Unified `/call` shortcut

Prefer a one-shot API flow without the SDK? Call the public `/call` endpoint: UsageTap runs begin → optional vendor call → end for you and returns both envelopes in one response.

const baseUrl = process.env.USAGETAP_BASE_URL ?? "https://api.usagetap.com";

const res = await fetch(`${baseUrl}/call`, {
  method: 'POST',
  headers: {
    Authorization: 'Bearer ' + process.env.USAGETAP_API_KEY,
    Accept: 'application/vnd.usagetap.v1+json',
    'Content-Type': 'application/json',
  },
  body: JSON.stringify({
    customerId: 'cust_demo',
    requested: { standard: true },
    feature: 'chat.completions',
    vendor: {
      url: 'https://api.openai.com/v1/chat/completions',
      method: 'POST',
      headers: {
        Authorization: 'Bearer ' + process.env.OPENAI_API_KEY,
        'Content-Type': 'application/json',
      },
      body: {
        model: 'gpt-4o-mini',
        messages: [{ role: 'user', content: 'Hi!' }],
      },
      responseType: 'json',
    },
  }),
});

const envelope = await res.json();
if (envelope.result.code !== 'CALL_SUCCESS') {
  console.error('UsageTap call failed', envelope);
}

Omit the vendor block if you just want begin → end with your own usage numbers. Vendor errors downgrade to `CALL_VENDOR_WARNING`, but UsageTap still records the end-of-call telemetry so quotas stay accurate.

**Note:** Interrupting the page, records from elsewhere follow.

-- ==== Sys2Proof/Machine/Health.lean ====
section
/-! DEFINITION. Partition and restore of a side (R38, R39, R155, R156), and a star port's leaving and reaching UP (R43, R44, R164,
R165). -/

namespace Sys2Proof.Machine

/-! ### Sides -/

/-- An attempt that an uncorrectable word or pool recovery ended is being ended on the line: its inverted check, or the jam of a
collision with that, is going out (R27, R40). -/
def TrunkUnit.cutting (u : TrunkUnit) : Bool :=
  match u.sending with
  | .cutCheck _ _ | .cutJam _ => true
  | _ => false

/-- An attempt is in flight: the head record's is being sent, in its ack window, or in the jam that ends it, or an attempt cut short
is being ended on the line (R38; DEDUCED, unsafe: log entry 78). A collision reported while the side was JOINED has ended its attempt:
none is in flight in its jam, before the backoff wait that follows. (DEDUCED, unsafe: log entry 92.) -/
def TrunkUnit.inFlight (u : TrunkUnit) : Bool :=
  u.cutting ||
  match u.queue with
  | [] => false
  | r :: _ =>
    match r.phase with
    | .sending | .awaiting _ _ | .flushAfterJam => true
    | _ => false

/-- A unit on entry to PARTITIONED: silent, its reception listen-only, its answer dropped (R39). (DEDUCED, unsafe: log entry 16.) -/
def TrunkUnit.silenced (u : TrunkUnit) (now : Time) : TrunkUnit :=
  { u with
    rx := u.rx.map (fun r => match r.mode with | .full => { r with mode := .countOnly, chain := none } | _ => r)
    answer := none
    idleSince := match u.sending with | .silent => u.idleSince | _ => if u.otherCarrier then none else some now
    quiet := match u.sending with | .silent => u.quiet | _ => false
    sending := .silent }

/-- Every probe pauses when no side is JOINED (R115). -/
def State.pauseIfCut (s : State) : State := if s.joinedSides.isEmpty then s.pauseProbes else s

/-- A PARTITIONED side is restored (R156). -/
def State.restoreSide (s : State) (x : Side) : State :=
  ((s.modSide x (fun h =>
    { h with state := .joined, reason := none, loopHold := none, restores := bump h.restores })).resumeProbes).announce [x]

/-- A side enters PARTITIONED (R39, R155): the queue is flushed, the unit silenced, a loop hold started for LOOP, and a pending
restore acted on. -/
def State.enterPartitioned (s : State) (x : Side) : State :=
  let t := (s.modSide x (fun h =>
    { h with state := .partitioned
             loopHold := if h.reason = some .loop then some (s.now + Config.loopHold) else h.loopHold })).pauseIfCut
  let t := t.flushUnit x
  let t := match (t.unit x).rx with
    | some r => (match r.mode with | .full => t.releaseChain r.chain | _ => t)
    | none => t
  let t := t.modUnit x (fun u => u.silenced s.now)
  if (t.side x).pendingRestore then (t.modSide x (fun h => { h with pendingRestore := false })).restoreSide x else t

/-- The partition counter of a reason goes up (R155, R158). -/
def SideHealth.countPartition (h : SideHealth) : PartitionReason → SideHealth
  | .health => { h with partitionsHealth := bump h.partitionsHealth }
  | .loop => { h with partitionsLoop := bump h.partitionsLoop }
  | .admin => { h with partitionsAdmin := bump h.partitionsAdmin }

/-- A partition decision for a JOINED side (R155): PARTITIONING while an attempt is in flight, and PARTITIONED otherwise. -/
def State.decidePartition (s : State) (x : Side) (r : PartitionReason) : State :=
  let t := s.modSide x (fun h => { h.countPartition r with reason := some r })
  if (t.unit x).inFlight then (t.modSide x (fun h => { h with state := .partitioning })).pauseIfCut else t.enterPartitioned x

/-- A PARTITIONING side whose attempt has ended enters PARTITIONED (R38). (DEDUCED, unsafe: log entry 13.) -/
def State.settleSide (s : State) (x : Side) : State :=
  if (s.side x).state = .partitioning ∧ (s.unit x).inFlight = false then s.enterPartitioned x else s

/-- Both sides are settled. -/
def State.settleSides (s : State) : State := (s.settleSide .west).settleSide .east

/-- The PARTITION-SIDE command's effect on a side (R158). A reason that is ADMIN already raises its counter again. (DEDUCED, unsafe:
log entry 85.) -/
def State.partitionSide (s : State) (x : Side) : State :=
  match (s.side x).state with
  | .joined => s.decidePartition x .admin
  | .partitioning => s.modSide x (fun h => { h.countPartition .admin with reason := some .admin, pendingRestore := false })
  | .partitioned => s.modSide x (fun h => { h.countPartition .admin with reason := some .admin, loopHold := none })

/-- The RESTORE-SIDE command's effect on a side (R158). -/
def State.restoreCommand (s : State) (x : Side) : State :=
  match (s.side x).state with
  | .joined => s
  | .partitioning => s.modSide x (fun h => { h with pendingRestore := true })
  | .partitioned => s.restoreSide x

/-! ### Star ports -/

/-- The reception of a port that leaves UP is over: blocks handed back and, for a frame under way, one more in the total of the
cause (R43, step 3). After an isolation the rest of the frame is ignored; after a link loss none comes. (DEDUCED, unsafe: log entry 47.)
A frame in its first bytes, which no command has carried, is counted when they are reported. (DESIGN CHOICE, unsafe: log entry 104.) -/
def State.endReception (s : State) (p : PortId) (isolated : Bool) : State :=
  let t := match (s.port p).rx with
    | some r =>
      (match r.mode with
       | .ignored => s
       | _ => (s.releaseChain r.chain).raisePort p (if isolated then .isolatedDiscards else .cut))
    | none => s
  t.modPort p (fun q =>
    { q with staging := none, ignoreBefore := t.now
             leftUp := if q.rx.isNone then some ⟨q.ignoreBefore, t.now, isolated⟩ else none
             rx := if isolated then q.rx.map (fun r => { r with mode := .ignored, chain := none }) else none })

/-- The frame being sent ends at once: with its inverted check on isolation, with nothing more on link loss (R43, step 1). -/
def Port.cutSending (q : Port) (now : Time) (isolated : Bool) : Port :=
  match q.sending with
  | none => q
  | some began =>
    let sent := q.lineOut.take ((now - began) / Config.starByte)
    { q with sending := none
             lineOut := if isolated then cutStar sent else sent
             lastSent := some (if isolated then now + 4 * Config.starByte else now) }

/-- An UP port becomes DOWN or ISOLATED (R43). -/
def State.leavePort (s : State) (p : PortId) (isolated : Bool) : State :=
  let t := s.modPort p (fun q => { q.cutSending s.now isolated with state := if isolated then .isolated else .down })
  let t := ((t.flushPort p).endReception p isolated).holdPort p
  t.modPort p (fun q => { q with nodes := q.nodes.filter (fun n => n.entry.isSome) })

/-- A port becomes UP (R44): its nodes' last heard is now, its held entries are bound again, and a frame already under way is not
received. -/
def State.portUp (s : State) (p : PortId) : State :=
  (s.modPort p (fun q =>
    { q with state := .up, staging := none, ignoreBefore := s.now
             nodes := q.nodes.map (fun n => { n with lastHeard := s.now })
             rx := q.rx.map (fun r => { r with mode := .ignored, chain := none }) })).bindPort p

/-- An isolation of an UP port begins (R164). -/
def State.isolatePort (s : State) (p : PortId) : State :=
  let k := newIsolationCount (s.port p).k (s.port p).lastRestore s.now
  (s.modPort p (fun q =>
    { q with k := k, holdEnd := some (s.now + isolationHold s.cfg k), isolations := bump q.isolations })).leavePort p true

/-- An isolation ends, at the hold's expiry or on RELEASE-PORT (R165). -/
def State.endIsolation (s : State) (p : PortId) : State :=
  let t := s.modPort p (fun q => { q with holdEnd := none, lastRestore := some s.now })
  if s.pins.link[p] then t.portUp p else t.modPort p (fun q => { q with state := .down })

/-- The RELEASE-PORT command's effect (R165). -/
def State.releaseCommand (s : State) (p : PortId) : State :=
  if (s.port p).state = .isolated then s.endIsolation p else s

end Sys2Proof.Machine
end

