-- ==== Sys2Proof/Machine/Admin.lean ====
section
/-! DEFINITION. The rows that judge an INSPECT-REQ and carry out a command (R158, R165, R141, R180 to R184). -/

namespace Sys2Proof.Machine

/-- READ. -/
def execRead (e : Moment) (s : State) : Answered := s.event e (fun s => s.serve (opIs 1) State.judgeRead)

/-- READ_CLEAR. -/
def execReadClear (e : Moment) (s : State) : Answered := s.event e (fun s => s.serve (opIs 2) State.judgeReadClear)

/-- RESTORE-SIDE on a side, with the side state code after it. -/
def restoreAct (x : Side) (s : State) : State × Byte :=
  let t := s.restoreCommand x
  (t, (t.side x).state.code)

/-- RESTORE_SIDE. -/
def execRestoreSide (e : Moment) (s : State) : Answered :=
  s.event e (fun s => s.serve (commandIs 1) (State.judgeCommand sideOf restoreAct))

/-- PARTITION-SIDE on a side, with the side state code after it. -/
def partitionAct (x : Side) (s : State) : State × Byte :=
  let t := s.partitionSide x
  (t, (t.side x).state.code)

/-- PARTITION_SIDE. -/
def execPartitionSide (e : Moment) (s : State) : Answered :=
  s.event e (fun s => s.serve (commandIs 2) (State.judgeCommand sideOf partitionAct))

/-- RELEASE-PORT on a port, with the port state code after it. -/
def releaseAct (p : PortId) (s : State) : State × Byte :=
  let t := s.releaseCommand p
  (t, (t.port p).state.code)

/-- RELEASE_PORT. -/
def execReleasePort (e : Moment) (s : State) : Answered :=
  s.event e (fun s => s.serve (commandIs 3) (State.judgeCommand portOf releaseAct))

/-- The job number an argument names, 1 to 255. -/
def jobNumberOf (n : Byte) : Option Byte := if n = 0 then none else some n

/-- The unfinished job in a slot is cancelled with reason ADMIN, and its originator is told (R141, R149), ahead of the notices of the
spool change. (DESIGN CHOICE, unsafe: log entry 100.) -/
def State.cancelAdmin (s : State) (k : Slot) : State :=
  (((s.finishJob k .cancelled .admin none).raiseSpool .jobsCancelled).notifyJob k).spoolChange none

/-- CANCEL-JOB on a job number, with 0 cancelled, 1 no such job, 2 already finished (R183). -/
def cancelAct (n : Byte) (s : State) : State × Byte :=
  let s := s.checkJobs
  match s.slotOf n with
  | none => (s, 1)
  | some k =>
    match s.job k with
    | none => (s, 1)
    | some j => if j.isFinished then (s, 2) else (s.cancelAdmin k, 0)

/-- CANCEL_JOB. -/
def execCancelJob (e : Moment) (s : State) : Answered :=
  s.event e (fun s => s.serve (commandIs 4) (State.judgeCommand jobNumberOf cancelAct))

/-- RESTART: restart pending is set, with 0, or was set already, with 1 (R183). -/
def restartAct (_ : Byte) (s : State) : State × Byte :=
  match s.admin.restartPending with
  | none => (s.modAdmin (fun a => { a with restartPending := some s.now }), 0)
  | some _ => (s, 1)

/-- RESTART. -/
def execRestart (e : Moment) (s : State) : Answered :=
  s.event e (fun s => s.serve (commandIs 5) (State.judgeCommand some restartAct))

end Sys2Proof.Machine
end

`call_end` success response

When you finalize usage, the envelope mirrors the same structure and surfaces a `metered` summary derived from the Dynamo counters:

{
  "result": {
    "status": "ACCEPTED",
    "code": "CALL_END_SUCCESS",
    "timestamp": "2025-10-04T18:21:52.103Z"
  },
  "data": {
    "callId": "call_123",
    "costUSD": 0,
    "metered": {
      "tokens": 768,
      "calls": 1,
      "searches": 1
    }
  },
  "correlationId": "corr_abc123"
}

metered is derived from the raw Dynamo deltas and reports the amounts consumed. Additional meters (audio seconds, reasoning tokens, balances) will populate in later phases without breaking the contract. BLOCK policy violations still return HTTP 429 with an error envelope.

Premium detection: UsageTap automatically classifies calls as premium when the model's output token price exceeds $4 per million. You can override this by passing isPremium: true or isPremium: false in your call_end request.